What the task asks
Search the records for lines with the word "decide" and copy each match.

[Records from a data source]
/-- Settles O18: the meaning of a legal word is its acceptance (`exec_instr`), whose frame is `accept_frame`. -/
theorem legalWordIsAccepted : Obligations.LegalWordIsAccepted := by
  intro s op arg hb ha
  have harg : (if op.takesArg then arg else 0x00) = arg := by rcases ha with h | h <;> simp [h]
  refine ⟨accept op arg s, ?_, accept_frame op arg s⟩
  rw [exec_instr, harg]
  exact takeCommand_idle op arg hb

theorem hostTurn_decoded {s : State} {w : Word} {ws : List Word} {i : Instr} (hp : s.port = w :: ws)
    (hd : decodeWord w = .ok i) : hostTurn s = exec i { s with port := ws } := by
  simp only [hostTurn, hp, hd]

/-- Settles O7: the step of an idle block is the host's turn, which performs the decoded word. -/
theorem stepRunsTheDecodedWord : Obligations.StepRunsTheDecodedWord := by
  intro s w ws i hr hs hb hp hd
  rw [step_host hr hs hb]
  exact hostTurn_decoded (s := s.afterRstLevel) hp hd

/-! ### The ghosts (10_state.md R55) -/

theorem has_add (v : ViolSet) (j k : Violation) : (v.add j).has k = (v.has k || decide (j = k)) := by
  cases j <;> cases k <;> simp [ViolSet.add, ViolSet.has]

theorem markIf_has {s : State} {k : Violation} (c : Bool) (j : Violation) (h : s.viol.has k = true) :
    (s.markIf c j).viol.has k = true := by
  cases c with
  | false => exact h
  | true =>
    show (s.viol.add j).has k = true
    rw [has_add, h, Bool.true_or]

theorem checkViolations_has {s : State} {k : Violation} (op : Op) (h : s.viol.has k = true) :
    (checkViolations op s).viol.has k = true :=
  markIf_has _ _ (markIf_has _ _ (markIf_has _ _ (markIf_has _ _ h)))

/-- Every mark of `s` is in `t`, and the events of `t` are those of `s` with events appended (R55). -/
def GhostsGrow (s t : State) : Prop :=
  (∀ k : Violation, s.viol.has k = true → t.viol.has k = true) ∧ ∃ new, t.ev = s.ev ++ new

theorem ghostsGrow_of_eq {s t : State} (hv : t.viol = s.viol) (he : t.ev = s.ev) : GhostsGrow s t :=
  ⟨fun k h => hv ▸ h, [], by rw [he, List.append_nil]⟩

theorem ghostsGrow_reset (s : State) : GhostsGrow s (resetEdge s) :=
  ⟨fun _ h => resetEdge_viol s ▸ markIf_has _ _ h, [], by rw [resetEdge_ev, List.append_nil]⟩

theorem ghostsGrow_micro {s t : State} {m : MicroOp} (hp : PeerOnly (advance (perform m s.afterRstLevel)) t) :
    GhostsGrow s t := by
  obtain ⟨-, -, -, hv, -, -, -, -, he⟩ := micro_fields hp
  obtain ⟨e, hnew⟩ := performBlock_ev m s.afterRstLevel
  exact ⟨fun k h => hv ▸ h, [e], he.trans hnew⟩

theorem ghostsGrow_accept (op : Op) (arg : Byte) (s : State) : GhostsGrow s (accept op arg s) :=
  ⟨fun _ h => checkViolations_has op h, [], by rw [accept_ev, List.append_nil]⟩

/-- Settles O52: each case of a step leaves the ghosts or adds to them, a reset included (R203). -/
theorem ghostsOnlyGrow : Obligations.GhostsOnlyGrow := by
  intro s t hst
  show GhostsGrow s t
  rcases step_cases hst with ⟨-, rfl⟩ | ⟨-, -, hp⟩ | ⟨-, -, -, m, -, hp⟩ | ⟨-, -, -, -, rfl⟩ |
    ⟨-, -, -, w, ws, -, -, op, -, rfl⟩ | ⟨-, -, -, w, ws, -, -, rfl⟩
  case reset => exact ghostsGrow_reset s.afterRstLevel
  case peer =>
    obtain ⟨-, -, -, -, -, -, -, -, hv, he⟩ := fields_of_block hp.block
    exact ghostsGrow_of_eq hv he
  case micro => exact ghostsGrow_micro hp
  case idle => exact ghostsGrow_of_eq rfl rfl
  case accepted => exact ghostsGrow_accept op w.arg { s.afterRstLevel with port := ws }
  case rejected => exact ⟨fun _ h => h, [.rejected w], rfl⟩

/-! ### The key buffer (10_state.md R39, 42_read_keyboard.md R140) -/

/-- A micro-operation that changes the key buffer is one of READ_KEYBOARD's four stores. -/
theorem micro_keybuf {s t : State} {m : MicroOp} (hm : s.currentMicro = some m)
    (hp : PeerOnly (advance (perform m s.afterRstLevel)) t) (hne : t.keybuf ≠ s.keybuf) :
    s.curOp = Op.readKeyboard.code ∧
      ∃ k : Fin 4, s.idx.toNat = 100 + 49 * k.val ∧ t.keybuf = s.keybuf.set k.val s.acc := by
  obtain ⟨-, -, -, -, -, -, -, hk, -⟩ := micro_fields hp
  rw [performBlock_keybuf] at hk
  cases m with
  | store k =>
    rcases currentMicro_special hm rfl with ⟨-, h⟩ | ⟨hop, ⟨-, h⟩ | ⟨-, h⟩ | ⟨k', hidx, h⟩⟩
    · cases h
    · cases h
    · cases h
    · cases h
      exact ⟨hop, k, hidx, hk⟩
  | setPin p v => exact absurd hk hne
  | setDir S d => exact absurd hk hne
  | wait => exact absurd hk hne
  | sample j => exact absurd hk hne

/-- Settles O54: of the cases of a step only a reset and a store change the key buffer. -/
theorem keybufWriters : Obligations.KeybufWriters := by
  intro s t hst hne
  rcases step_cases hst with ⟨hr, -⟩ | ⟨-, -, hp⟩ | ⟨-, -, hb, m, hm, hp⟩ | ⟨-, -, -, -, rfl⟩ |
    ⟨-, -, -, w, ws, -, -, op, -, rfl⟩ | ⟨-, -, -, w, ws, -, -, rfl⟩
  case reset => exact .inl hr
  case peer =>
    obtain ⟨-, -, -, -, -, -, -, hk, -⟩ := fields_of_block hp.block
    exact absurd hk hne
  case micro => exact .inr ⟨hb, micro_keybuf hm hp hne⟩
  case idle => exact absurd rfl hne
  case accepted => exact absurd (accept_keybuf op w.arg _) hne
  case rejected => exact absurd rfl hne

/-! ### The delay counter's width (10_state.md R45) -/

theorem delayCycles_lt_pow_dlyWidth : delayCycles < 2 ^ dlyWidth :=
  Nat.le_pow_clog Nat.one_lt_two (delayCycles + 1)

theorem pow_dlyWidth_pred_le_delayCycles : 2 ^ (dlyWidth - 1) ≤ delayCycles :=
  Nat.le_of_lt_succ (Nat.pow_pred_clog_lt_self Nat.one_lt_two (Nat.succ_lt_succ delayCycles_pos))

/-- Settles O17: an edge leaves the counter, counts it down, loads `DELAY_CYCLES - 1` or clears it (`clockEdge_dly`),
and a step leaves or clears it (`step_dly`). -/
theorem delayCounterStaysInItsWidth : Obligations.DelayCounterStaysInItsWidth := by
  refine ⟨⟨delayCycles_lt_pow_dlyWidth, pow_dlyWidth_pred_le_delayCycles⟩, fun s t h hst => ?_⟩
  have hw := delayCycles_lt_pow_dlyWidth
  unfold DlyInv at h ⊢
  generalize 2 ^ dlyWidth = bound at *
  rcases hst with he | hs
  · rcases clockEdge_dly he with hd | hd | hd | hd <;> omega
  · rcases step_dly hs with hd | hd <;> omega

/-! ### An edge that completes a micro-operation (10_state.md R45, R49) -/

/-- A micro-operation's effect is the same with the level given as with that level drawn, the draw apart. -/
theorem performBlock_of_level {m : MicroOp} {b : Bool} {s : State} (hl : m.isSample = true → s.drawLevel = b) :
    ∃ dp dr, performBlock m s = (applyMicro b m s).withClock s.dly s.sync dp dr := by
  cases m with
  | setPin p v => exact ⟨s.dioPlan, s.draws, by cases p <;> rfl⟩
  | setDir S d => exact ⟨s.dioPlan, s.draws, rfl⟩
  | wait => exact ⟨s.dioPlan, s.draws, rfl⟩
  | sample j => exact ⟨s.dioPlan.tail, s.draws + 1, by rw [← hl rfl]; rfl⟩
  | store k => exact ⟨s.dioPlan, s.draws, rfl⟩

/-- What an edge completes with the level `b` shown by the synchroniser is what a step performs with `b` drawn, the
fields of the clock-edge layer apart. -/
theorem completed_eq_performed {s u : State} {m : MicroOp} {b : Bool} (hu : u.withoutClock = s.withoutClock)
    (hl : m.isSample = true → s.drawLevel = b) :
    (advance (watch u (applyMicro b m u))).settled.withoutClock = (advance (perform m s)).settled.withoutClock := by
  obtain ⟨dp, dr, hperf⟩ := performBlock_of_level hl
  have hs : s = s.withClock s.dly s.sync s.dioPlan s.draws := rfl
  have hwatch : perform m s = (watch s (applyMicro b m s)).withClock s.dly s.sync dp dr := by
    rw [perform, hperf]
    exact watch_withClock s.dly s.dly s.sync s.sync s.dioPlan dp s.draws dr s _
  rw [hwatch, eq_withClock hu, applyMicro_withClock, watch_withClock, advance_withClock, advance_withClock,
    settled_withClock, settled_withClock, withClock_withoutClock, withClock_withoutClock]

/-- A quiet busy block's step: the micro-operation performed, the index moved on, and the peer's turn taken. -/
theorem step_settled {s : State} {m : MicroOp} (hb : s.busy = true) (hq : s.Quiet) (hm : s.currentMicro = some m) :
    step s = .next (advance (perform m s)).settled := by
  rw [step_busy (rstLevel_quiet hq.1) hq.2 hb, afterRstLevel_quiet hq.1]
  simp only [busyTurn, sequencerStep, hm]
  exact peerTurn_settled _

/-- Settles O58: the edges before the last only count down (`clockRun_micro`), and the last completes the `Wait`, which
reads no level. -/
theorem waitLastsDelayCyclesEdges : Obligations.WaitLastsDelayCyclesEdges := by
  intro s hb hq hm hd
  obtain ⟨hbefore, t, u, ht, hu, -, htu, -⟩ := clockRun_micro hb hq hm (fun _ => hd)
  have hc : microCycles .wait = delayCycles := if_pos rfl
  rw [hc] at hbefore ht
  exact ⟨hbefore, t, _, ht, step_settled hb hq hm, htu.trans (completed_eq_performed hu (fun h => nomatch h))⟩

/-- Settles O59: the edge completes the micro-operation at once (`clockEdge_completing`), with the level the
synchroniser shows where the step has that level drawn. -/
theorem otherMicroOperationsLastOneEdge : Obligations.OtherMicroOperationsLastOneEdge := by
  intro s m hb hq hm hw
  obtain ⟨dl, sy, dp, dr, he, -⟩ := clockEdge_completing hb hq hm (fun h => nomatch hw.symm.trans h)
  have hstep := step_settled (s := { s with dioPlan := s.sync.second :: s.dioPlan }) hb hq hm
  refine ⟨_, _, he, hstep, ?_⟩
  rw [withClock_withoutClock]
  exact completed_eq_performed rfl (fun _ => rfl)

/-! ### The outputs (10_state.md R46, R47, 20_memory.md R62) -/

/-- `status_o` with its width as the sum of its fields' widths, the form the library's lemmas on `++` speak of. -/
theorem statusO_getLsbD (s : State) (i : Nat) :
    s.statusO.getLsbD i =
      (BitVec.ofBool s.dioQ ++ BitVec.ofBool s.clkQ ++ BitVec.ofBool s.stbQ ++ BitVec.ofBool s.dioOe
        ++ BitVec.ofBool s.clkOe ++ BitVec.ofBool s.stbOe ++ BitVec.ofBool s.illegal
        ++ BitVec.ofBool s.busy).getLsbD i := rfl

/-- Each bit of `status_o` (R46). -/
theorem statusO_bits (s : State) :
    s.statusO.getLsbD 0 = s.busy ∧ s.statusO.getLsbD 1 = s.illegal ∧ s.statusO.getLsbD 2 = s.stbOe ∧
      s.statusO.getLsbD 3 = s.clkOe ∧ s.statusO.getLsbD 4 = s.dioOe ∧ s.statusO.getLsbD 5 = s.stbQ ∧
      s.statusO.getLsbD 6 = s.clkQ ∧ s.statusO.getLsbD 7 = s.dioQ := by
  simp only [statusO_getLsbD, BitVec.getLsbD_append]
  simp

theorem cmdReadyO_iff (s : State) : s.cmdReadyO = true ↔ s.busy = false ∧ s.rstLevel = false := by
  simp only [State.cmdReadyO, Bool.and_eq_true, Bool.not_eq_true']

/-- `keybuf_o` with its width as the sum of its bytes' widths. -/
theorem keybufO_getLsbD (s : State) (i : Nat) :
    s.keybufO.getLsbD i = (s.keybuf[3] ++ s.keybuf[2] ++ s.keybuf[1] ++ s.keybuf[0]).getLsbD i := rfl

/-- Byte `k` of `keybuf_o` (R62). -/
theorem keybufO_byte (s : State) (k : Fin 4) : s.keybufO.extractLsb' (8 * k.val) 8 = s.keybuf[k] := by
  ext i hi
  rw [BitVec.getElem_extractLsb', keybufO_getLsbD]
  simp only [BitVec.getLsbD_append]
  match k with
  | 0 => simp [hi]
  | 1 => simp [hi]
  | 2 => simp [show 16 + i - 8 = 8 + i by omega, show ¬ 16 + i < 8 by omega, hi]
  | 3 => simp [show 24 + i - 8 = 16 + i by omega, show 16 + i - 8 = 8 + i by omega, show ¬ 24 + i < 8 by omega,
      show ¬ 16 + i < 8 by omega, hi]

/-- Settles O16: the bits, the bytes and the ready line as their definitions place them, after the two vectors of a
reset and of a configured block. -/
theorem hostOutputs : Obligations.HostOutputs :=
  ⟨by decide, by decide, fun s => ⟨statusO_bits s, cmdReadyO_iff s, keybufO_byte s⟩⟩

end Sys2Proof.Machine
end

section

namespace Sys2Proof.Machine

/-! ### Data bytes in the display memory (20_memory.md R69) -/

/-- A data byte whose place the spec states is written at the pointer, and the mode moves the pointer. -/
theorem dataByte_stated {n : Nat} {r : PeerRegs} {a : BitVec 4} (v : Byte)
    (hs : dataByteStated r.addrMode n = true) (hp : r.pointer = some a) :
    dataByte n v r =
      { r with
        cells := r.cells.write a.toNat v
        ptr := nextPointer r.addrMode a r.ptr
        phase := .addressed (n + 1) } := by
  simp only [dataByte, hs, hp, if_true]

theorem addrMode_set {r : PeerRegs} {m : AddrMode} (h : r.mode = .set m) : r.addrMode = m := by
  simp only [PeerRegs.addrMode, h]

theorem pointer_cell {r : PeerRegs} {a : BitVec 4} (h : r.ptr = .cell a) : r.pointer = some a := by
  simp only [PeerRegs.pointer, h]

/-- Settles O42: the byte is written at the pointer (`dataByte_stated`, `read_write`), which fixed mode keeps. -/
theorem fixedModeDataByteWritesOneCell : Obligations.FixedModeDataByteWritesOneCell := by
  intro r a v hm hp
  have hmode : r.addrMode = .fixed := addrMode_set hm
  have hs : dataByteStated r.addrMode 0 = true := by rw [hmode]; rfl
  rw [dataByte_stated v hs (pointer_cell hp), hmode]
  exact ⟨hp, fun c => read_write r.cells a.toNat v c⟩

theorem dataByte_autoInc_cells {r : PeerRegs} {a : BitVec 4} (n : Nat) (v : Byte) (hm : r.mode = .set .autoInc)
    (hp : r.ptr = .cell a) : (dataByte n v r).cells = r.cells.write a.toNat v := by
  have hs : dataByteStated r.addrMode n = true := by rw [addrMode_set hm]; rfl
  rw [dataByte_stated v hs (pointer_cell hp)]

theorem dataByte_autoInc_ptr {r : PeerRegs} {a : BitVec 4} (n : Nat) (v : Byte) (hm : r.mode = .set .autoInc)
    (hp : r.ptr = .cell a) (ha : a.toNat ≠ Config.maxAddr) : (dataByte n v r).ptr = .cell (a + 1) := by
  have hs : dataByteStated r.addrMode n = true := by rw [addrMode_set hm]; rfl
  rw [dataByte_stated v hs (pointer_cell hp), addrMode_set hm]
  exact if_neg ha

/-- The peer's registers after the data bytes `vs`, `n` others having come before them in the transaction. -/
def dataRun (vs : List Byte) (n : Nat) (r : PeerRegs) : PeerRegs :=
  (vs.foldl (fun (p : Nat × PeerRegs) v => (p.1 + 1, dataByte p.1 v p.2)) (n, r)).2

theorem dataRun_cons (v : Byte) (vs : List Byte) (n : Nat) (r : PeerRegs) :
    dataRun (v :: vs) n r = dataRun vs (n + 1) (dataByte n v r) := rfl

Written response
theorem has_add (v : ViolSet) (j k : Violation) : (v.add j).has k = (v.has k || decide (j = k)) := by
  ⟨by decide, by decide, fun s => ⟨statusO_bits s, cmdReadyO_iff s, keybufO_byte s⟩⟩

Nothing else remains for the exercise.